### Your instructions
Write the data out verbatim.
[[ Information given open ]]
/-- A burst that an encoder appends has BSZ_SIZE words (R260). -/
theorem appends_burst (i : Instr) (s : State) {t : State} {burst : List Container}
    (hlen : burst.length = s.bsz.size.toNat) (hb : t.burstout = s.burstout ++ burst) (hp : t.payout = s.payout)
    (hbl : t.strm.burstoutLen = s.strm.burstoutLen + s.bsz.size.toNat) (hpl : t.strm.payoutLen = s.strm.payoutLen) :
    Appends i s t burst [] where
  burstout := hb
  payout := by rw [hp, List.append_nil]
  burstoutLen := by rw [hbl, hlen]
  payoutLen := hpl
  whole := .inr hlen
  encoder _ := hlen

theorem Commits.appends {i : Instr} {s t : State} (h : Commits s i t) (hi : i ≠ .sysReset) :
    ∃ burst payload, Appends i s t burst payload := by
  cases h with
  | sysReset => exact absurd rfl hi
  | hdrEof ji | hdrNone ji => exact ⟨_, _, appends_nothing rfl rfl rfl rfl (isEncoder_hdrInstr ji)⟩
  | burstEnc hlen => exact ⟨_, _, appends_burst _ s hlen rfl rfl rfl rfl⟩
  | burstEncalt T hlen => exact ⟨_, _, appends_burst _ s hlen rfl rfl rfl rfl⟩
  | burstEncde len depth m hlen => exact ⟨_, _, appends_burst _ s hlen rfl rfl rfl rfl⟩
  | burstDec =>
    exact ⟨[], s.pcm.readList s.strm.pcmPos.toNat (extractWords s.sc), (List.append_nil _).symm, rfl, rfl, by simp,
      .inl rfl, nofun⟩
  | _ => exact ⟨_, _, appends_nothing rfl rfl rfl rfl rfl⟩

theorem exec_appends {i : Instr} {s t : State} (h : exec i s = .next t) (hi : i ≠ .sysReset) :
    ∃ burst payload, t.burstout = s.burstout ++ burst ∧ t.payout = s.payout ++ payload ∧
      (burst = [] ∨ burst.length = s.bsz.size.toNat) := by
  refine exec_keeps_of_commits (P := fun t => ∃ burst payload, t.burstout = s.burstout ++ burst ∧
    t.payout = s.payout ++ payload ∧ (burst = [] ∨ burst.length = s.bsz.size.toNat)) h hi (fun _ _ => ?status)
    fun hc => ?commit
  case status => exact ⟨[], [], (List.append_nil _).symm, (List.append_nil _).symm, .inl rfl⟩
  case commit =>
    obtain ⟨burst, payload, ha⟩ := hc.appends hi
    exact ⟨burst, payload, ha.burstout, ha.payout, ha.whole⟩

theorem exec_encoder_length {i : Instr} {s t : State} (h : exec i s = .next t) (hi : isEncoder i = true)
    (hr : Running s) (hrt : Running t) : t.burstout.length = s.burstout.length + s.bsz.size.toNat := by
  have hne : i ≠ .sysReset := by rintro rfl; cases hi
  obtain ⟨burst, payload, ha⟩ := (bodyOf_commits (bodyOf_ok_of_running h hr hrt)).appends hne
  rw [ha.burstout, List.length_append, ha.encoder hi]

/-- Settles O45: a commit appends to the outputs, and an encoder that ends without a fault committed. -/
theorem outputsAreAppendOnly : Obligations.OutputsAreAppendOnly := by
  intro i s t h hi
  obtain ⟨burst, payload, hburst, hpayload, hwhole⟩ := exec_appends h hi
  refine ⟨⟨burst, hburst, hwhole⟩, ⟨payload, hpayload⟩, fun henc hr hrt => exec_encoder_length h ?_ hr hrt⟩
  rcases henc with rfl | rfl | ⟨len, depth, rfl⟩ <;> rfl
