-- ==== Sys2Proof/Machine/Core.lean ====
section
/-! DEFINITION. The machine behind the host's interface. -/

def Sys2Proof.core : Host.Core :=
  { State := Sys2Proof.Machine.State, Fault := Sys2Proof.Machine.Fault,
    Refusal := Sys2Proof.Machine.Refusal, step := Sys2Proof.Machine.step,
    reset := Sys2Proof.Machine.State.reset }
end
[[ Information given closed ]]
### Reply
/-- A burst that an encoder appends has BSZ_SIZE words (R260). -/
theorem appends_burst (i : Instr) (s : State) {t : State} {burst : List Container}
    (hlen : burst.length = s.bsz.size.toNat) (hb : t.burstout = s.burstout ++ burst) (hp : t.payout = s.payout)
    (hbl : t.strm.burstoutLen = s.strm.burstoutLen + s.bsz.size.toNat) (hpl : t.strm.payoutLen = s.strm.payoutLen) :
    Appends i s t burst [] where
  burstout := hb
  payout := by rw [hp, List.append_nil]
  burstoutLen := by rw [hbl, hlen]
  payoutLen := hpl
  whole := .inr hlen
  encoder _ := hlen

theorem Commits.appends {i : Instr} {s t : State} (h : Commits s i t) (hi : i ≠ .sysReset) :
    ∃ burst payload, Appends i s t burst payload := by
  cases h with
  | sysReset => exact absurd rfl hi
  | hdrEof ji | hdrNone ji => exact ⟨_, _, appends_nothing rfl rfl rfl rfl (isEncoder_hdrInstr ji)⟩
  | burstEnc hlen => exact ⟨_, _, appends_burst _ s hlen rfl rfl rfl rfl⟩
  | burstEncalt T hlen => exact ⟨_, _, appends_burst _ s hlen rfl rfl rfl rfl⟩
  | burstEncde len depth m hlen => exact ⟨_, _, appends_burst _ s hlen rfl rfl rfl rfl⟩
  | burstDec =>
    exact ⟨[], s.pcm.readList s.strm.pcmPos.toNat (extractWords s.sc), (List.append_nil _).symm, rfl, rfl, by simp,
      .inl rfl, nofun⟩
  | _ => exact ⟨_, _, appends_nothing rfl rfl rfl rfl rfl⟩

theorem exec_appends {i : Instr} {s t : State} (h : exec i s = .next t) (hi : i ≠ .sysReset) :
    ∃ burst payload, t.burstout = s.burstout ++ burst ∧ t.payout = s.payout ++ payload ∧
      (burst = [] ∨ burst.length = s.bsz.size.toNat) := by
  refine exec_keeps_of_commits (P := fun t => ∃ burst payload, t.burstout = s.burstout ++ burst ∧
    t.payout = s.payout ++ payload ∧ (burst = [] ∨ burst.length = s.bsz.size.toNat)) h hi (fun _ _ => ?status)
    fun hc => ?commit
  case status => exact ⟨[], [], (List.append_nil _).symm, (List.append_nil _).symm, .inl rfl⟩
  case commit =>
    obtain ⟨burst, payload, ha⟩ := hc.appends hi
    exact ⟨burst, payload, ha.burstout, ha.payout, ha.whole⟩

theorem exec_encoder_length {i : Instr} {s t : State} (h : exec i s = .next t) (hi : isEncoder i = true)
    (hr : Running s) (hrt : Running t) : t.burstout.length = s.burstout.length + s.bsz.size.toNat := by
  have hne : i ≠ .sysReset := by rintro rfl; cases hi
  obtain ⟨burst, payload, ha⟩ := (bodyOf_commits (bodyOf_ok_of_running h hr hrt)).appends hne
  rw [ha.burstout, List.length_append, ha.encoder hi]

/-- Settles O45: a commit appends to the outputs, and an encoder that ends without a fault committed. -/
theorem outputsAreAppendOnly : Obligations.OutputsAreAppendOnly := by
  intro i s t h hi
  obtain ⟨burst, payload, hburst, hpayload, hwhole⟩ := exec_appends h hi
  refine ⟨⟨burst, hburst, hwhole⟩, ⟨payload, hpayload⟩, fun henc hr hrt => exec_encoder_length h ?_ hr hrt⟩
  rcases henc with rfl | rfl | ⟨len, depth, rfl⟩ <;> rfl
-- ==== Sys2Proof/Machine/Core.lean ====
section
/-! DEFINITION. The machine behind the host's interface. -/

def Sys2Proof.core : Host.Core :=
  { State := Sys2Proof.Machine.State, Fault := Sys2Proof.Machine.Fault,
    Refusal := Sys2Proof.Machine.Refusal, step := Sys2Proof.Machine.step,
    reset := Sys2Proof.Machine.State.reset }
end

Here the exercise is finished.